Details of the scenario
We have a call that is set up as an Originate into a local channel that
then runs the Queue application. The ;1 side of that local channel then
runs a second local channel that dials a SIP device. From now on, I
don't think the fact that there is a first local channel matters. It is
the thread that is running its ;1 side that ends up issuing abort and
there is no involvement of the ;2 side. In the CLI we see:
[2010-05-11 10:02:18.249] VERBOSE[10673] app_dial.c: --
SIP/siptrunk1-b6791708 answered Local/99999999999 at xxx-e908;2
Which I believe starts the optimise sequence, although it requires an
ast_write to actually start the masquerade, and the trace doesn't show
where that happens. I hypothesize that the prepare step of the optimise
masquerade happens in this interval.
[2010-05-11 10:02:18.273] VERBOSE[10674] pbx.c: -- Executing
[702 at yyy:1] NoOp("Local/99999999999 at xxx-e908;1) in new stack
Which is the first step of the Redirected dialplan, indicating that a
complete masquerade of the ;1 side of the second local channel has
happened. We wouldn't have initiated the Redirect in this way if we had
known the call was answered, so there is a race condition here, but one
we would have coped with.
Further steps in this bit of dialplan are here, ending in a ParkedCall
call, which I don't think is specifically relevant.
Then things get messy. Note this thread is the one that should be
hanging up because of the Redirect masquerade - it is the thread running
Dial, which is dialing the channel that is becoming a zombie:
[2010-05-11 10:02:18.278] WARNING[10672] channel.c: Channel
'SIP/siptrunk1-b6791708' may not have been hung up properly
[2010-05-11 10:02:18.279] VERBOSE[10674] features.c: -- Channel
Local/99999999999 at xxx;1 connected to parked call 702
This channel name is that of the channel that is being optimised out
(although its original physical channel structure is the optimise
clone).
At this point 10672 aborts, in the channel free from the ast_hangup from
the normal end of call processing in app_dial.
The dump shows that it is SIP/siptrunk1-b6791708 that it is trying to
hang up.

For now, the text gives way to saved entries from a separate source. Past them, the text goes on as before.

theorem keeps_readNode {s u : State} (i : Nat) (h : Keeps s u) : Keeps s (readNode i u).1 := by
  unfold readNode
  repeat' first | (with_reducible first | exact h | apply keeps_onChip | apply keeps_readCode | apply keeps_of_eq (by assumption)) | split

theorem keeps_walkCam {s u : State} (first : Nat) (last : Nat) (m : Rat) (fwd : Bool) (x4 : Nat) (x5 : Nat) (h : Keeps s u) : Keeps s (walkCam first
    last m fwd x4 x5 u).1 := by
  revert h
  fun_induction walkCam first last m fwd x4 x5 u <;> intro h <;>
  (repeat' first | (with_reducible first | exact h | apply keeps_onChip | apply keeps_readNode | apply keeps_of_eq (by assumption) | (apply_assumption)))

theorem keeps_camLaw {s u : State} (x0 : Nat) (m : Rat) (h : Keeps s u) : Keeps s (camLaw x0 m u).1 := by
  unfold camLaw
  repeat' first | (with_reducible first | exact h | apply keeps_onChip | apply keeps_walkCam | apply keeps_of_eq (by assumption)) | split | dsimp only

theorem keeps_absLaw {s u : State} (x0 : Nat) (m : Rat) (h : Keeps s u) : Keeps s (absLaw x0 m u).1 := by
  unfold absLaw
  repeat' first | (with_reducible first | exact h | apply keeps_onChip | apply keeps_camLaw | apply keeps_of_eq (by assumption)) | split | dsimp only

theorem keeps_scanCam {s u : State} (x0 : Nat) (x1 : Nat) (x2 : Option Nat) (h : Keeps s u) : Keeps s (scanCam x0 x1 x2 u).1 := by
  revert h
  fun_induction scanCam x0 x1 x2 u <;> intro h <;>
  (repeat' first | (with_reducible first | exact h | apply keeps_onChip | apply keeps_readNode | apply keeps_of_eq (by assumption) | (apply_assumption)))

theorem keeps_camRead {s u : State} (x0 : Nat) (h : Keeps s u) : Keeps s (camRead x0 u) := by
  unfold camRead
  repeat' first | (with_reducible first | exact h | apply keeps_onChip | apply keeps_readNode | apply keeps_scanCam | apply keeps_of_eq (by assumption)) | split | dsimp only

theorem keeps_hitLaw {s u : State} (x0 : Nat) (m : Sp) (h : Keeps s u) : Keeps s (hitLaw x0 m u).1 := by
  unfold hitLaw
  repeat' first | (with_reducible first | exact h | apply keeps_onChip | apply keeps_absLaw | apply keeps_of_eq (by assumption)) | split | dsimp only

theorem keeps_hitCommit {s u : State} (x0 : Nat) (h : Keeps s u) : Keeps s (hitCommit x0 u) := by
  unfold hitCommit
  repeat' first | (with_reducible first | exact h | apply keeps_onChip | apply keeps_hitLaw | apply keeps_of_eq (by assumption)) | split | dsimp only

theorem keeps_hitOnLaw {s u : State} (x0 : Nat) (h : Keeps s u) : Keeps s (hitOnLaw x0 u).1 := by
  unfold hitOnLaw
  repeat' first | (with_reducible first | exact h | apply keeps_onChip | apply keeps_absLaw | apply keeps_of_eq (by assumption)) | split | dsimp only

theorem keeps_seatCam {s u : State} (x0 : Nat) (h : Keeps s u) : Keeps s (seatCam x0 u) := by
  have hw := fun a b m f c d => keeps_walkCam (s := s) (u := u) a b m f c d h
  unfold seatCam; dsimp only; split
  · exact h
  · split
    · exact keeps_onChip (hw _ _ _ _ _ _)
    · exact hw _ _ _ _ _ _

theorem keeps_hitTake {s u : State} (x0 : Nat) (id : Nat) (raw : BitVec 256) (h : Keeps s u) : Keeps s (hitTake x0 id raw u) := by
  have h1 : ∀ f : Chip → Chip, Keeps s (seatCam x0 (onChip f u)) := fun f => keeps_seatCam _ (keeps_onChip h)
  have h2 : ∀ f : Chip → Chip, Keeps s (hitOnLaw x0 (seatCam x0 (onChip f u))).1 := fun f => keeps_hitOnLaw _ (h1 f)
  unfold hitTake; dsimp only; split
  · exact keeps_onChip h
  · split
    · exact keeps_onChip (h2 _)
    · exact keeps_onChip (h2 _)

theorem keeps_resumeReady {s : State} : ∀ (l : List Nat) (u : State), Keeps s u → Keeps s (resumeReady l u).1
  | [], _, h => h
  | x :: t, u, h => by
    have h1 := keeps_hitOnLaw x (keeps_seatCam x h)
    unfold resumeReady; dsimp only; split
    · exact h
    · split
      · exact keeps_resumeReady t _ h1
      · exact h1

theorem keeps_postRecord {s u : State} (i : Nat) (it : ItemSt) (status : Nat) (detail : Nat) (results : List Word) (h : Keeps s u) : Keeps s
    (postRecord i it status detail results u) := by
  unfold postRecord
  repeat' first | (with_reducible first | exact h | apply keeps_onChip | apply keeps_writeBytes) | split

theorem keeps_endItem {s u : State} (i : Nat) (status : Nat) (detail : Nat) (results : List Word) (h : Keeps s u) : Keeps s (endItem i status detail
    results u) := by
  unfold endItem
  repeat' first | (with_reducible first | exact h | apply keeps_onChip | apply keeps_postRecord) | split

theorem keeps_abortCoreItems {s u : State} (k : Nat) (detail : Nat) (h : Keeps s u) : Keeps s (abortCoreItems k detail u) := by
  unfold abortCoreItems
  repeat' first | (with_reducible first | exact h | apply keeps_onChip | (apply keeps_eachState; intro _ _ h) | apply keeps_endItem)

theorem keeps_doCancel {s u : State} (path : Nat) (byFlow : Bool) (v : Nat) (h : Keeps s u) : Keeps s (doCancel path byFlow v u) := by
  unfold doCancel
  repeat' first | (with_reducible first | exact h | apply keeps_onChip | (apply keeps_eachState; intro _ _ h) | apply keeps_endItem) | split | dsimp only

theorem keeps_doCancels {s u : State} (h : Keeps s u) : Keeps s (doCancels u) := by
  unfold doCancels
  repeat' first | (with_reducible first | exact h | apply keeps_onChip | apply keeps_doCancel | (apply keeps_eachState; intro _ _ h))

theorem keeps_drainTimeoutEvent {s u : State} (k : Nat) (h : Keeps s u) : Keeps s (drainTimeoutEvent k u) := by
  unfold drainTimeoutEvent
  repeat' first | (with_reducible first | exact h | apply keeps_onChip | apply keeps_abortCoreItems) | split | dsimp only

theorem keeps_dspCycle {s u : State} (h : Keeps s u) : Keeps s (dspCycle u) := by
  unfold dspCycle
  repeat' first | (with_reducible first | exact h | apply keeps_onChip | apply keeps_doCancels) | split

theorem keeps_flowCfg {s u : State} (f : Nat) (v : Word) (h : Keeps s u) : Keeps s (flowCfg f v u) := by
  unfold flowCfg
  repeat' first | (with_reducible first | exact h | apply keeps_onChip | (apply keeps_eachState; intro _ _ h) | apply keeps_endItem) | split

theorem keeps_coilBytes {s u : State} (off : Nat) (bs : List Byte) (h : Keeps s u) : Keeps s (coilBytes off bs u) := by
  unfold coilBytes
  repeat' first | (with_reducible first | exact h | apply keeps_onChip | apply keeps_writeBytes) | split

theorem keeps_coilPut {s u : State} (r : TrcRec) (h : Keeps s u) : Keeps s (coilPut r u) := by
  unfold coilPut
  repeat' first | (with_reducible first | exact h | apply keeps_onChip | apply keeps_coilBytes)

theorem keeps_coilWrap {s u : State} (h : Keeps s u) : Keeps s (coilWrap u) := by
  unfold coilWrap
  repeat' first | (with_reducible first | exact h | apply keeps_onChip | apply keeps_coilPut) | split | dsimp only

theorem keeps_coilWrite {s u : State} (h : Keeps s u) : Keeps s (coilWrite u) := by
  unfold coilWrite
  repeat' first | (with_reducible first | exact h | apply keeps_onChip | apply keeps_coilBytes | apply keeps_coilPut | apply keeps_coilWrap) | split | dsimp only

theorem keeps_hitStep {s u : State} (x0 : Nat) (h : Keeps s u) : Keeps s (hitStep x0 u) := by
  unfold hitStep
  repeat' first | (with_reducible first | exact h | apply keeps_onChip | apply keeps_hitCommit) | split | dsimp only

theorem keeps_commitHits {s u : State} (hs : List Nat) (h : Keeps s u) : Keeps s (commitHits hs u) := by
  unfold commitHits
  refine keeps_eachState (fun d v hv => keeps_onChip ?_) h
  exact keeps_eachState (fun x w hw => keeps_hitStep x hw) (keeps_eachState (fun x w hw => keeps_hitStep x hw) hv)

theorem keeps_commitBlocks {s u : State} (ns : List Nat) (h : Keeps s u) : Keeps s (commitBlocks ns u) :=
  keeps_onChip (keeps_commitHits _ (keeps_chip_iff.mpr h))

theorem keeps_chVal {s u : State} (i : Nat) (h : Keeps s u) : Keeps s (chVal i u).1 := by
  unfold chVal
  repeat' first | (with_reducible first | exact h | apply keeps_onChip | apply keeps_readMem32 | apply keeps_of_eq (by assumption)) | split | dsimp only

theorem keeps_calFinish {s u : State} (h : Keeps s u) : Keeps s (calFinish u) := by
  unfold calFinish
  repeat' first | (with_reducible first | exact h | apply keeps_onChip | (apply keeps_eachState; intro _ _ h) | apply keeps_chVal | apply keeps_of_eq (by assumption)) | split

theorem keeps_trcSample {s u : State} (i : Nat) (h : Keeps s u) : Keeps s (trcSample i u) := by
  unfold trcSample
  repeat' first | (with_reducible first | exact h | apply keeps_onChip | (apply keeps_eachState; intro _ _ h) | apply keeps_chVal | apply keeps_of_eq (by assumption)) | split | dsimp only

It has softhangup set and no bridge. This is the optimised
out state of the local channel. tech_pvt is still set (consistent with
the original SIP channel). My speculation is that the SIP channel never
hung up, but this is actually the optimise clone channel that has had
the cloning completed after it got soft hung up in its role as original
channel for the Redirect masquerade.
On this theory, checking for both masqr and masq in the preparation
stage for the masquerade may avoid the problem, but as the comments say,
masquerading is a seriously wacked out operation, and I don't understand
it well enough to be sure.
The other question is, when do you actually need to separate the
preparation for the masquerade from the do_masquerade. If the local
channel had done both, with the locks held, there would have been no gap
in which things could go wrong.
Reasons for not submitting this as a bug report yet are:
- it has only happened once in several weeks of use and we
don't know an efficient way of reproducing it;
- it was on a customer system which means, for example, we
can't run valgrind on it;
- that system is based on 1.6.1.0;
- going to a later version of Asterisk is likely to cost
several man weeks in terms of re-integrating local modifications and
re-running the system test, and we are reluctant to do that for anything
except the next long terms stable release.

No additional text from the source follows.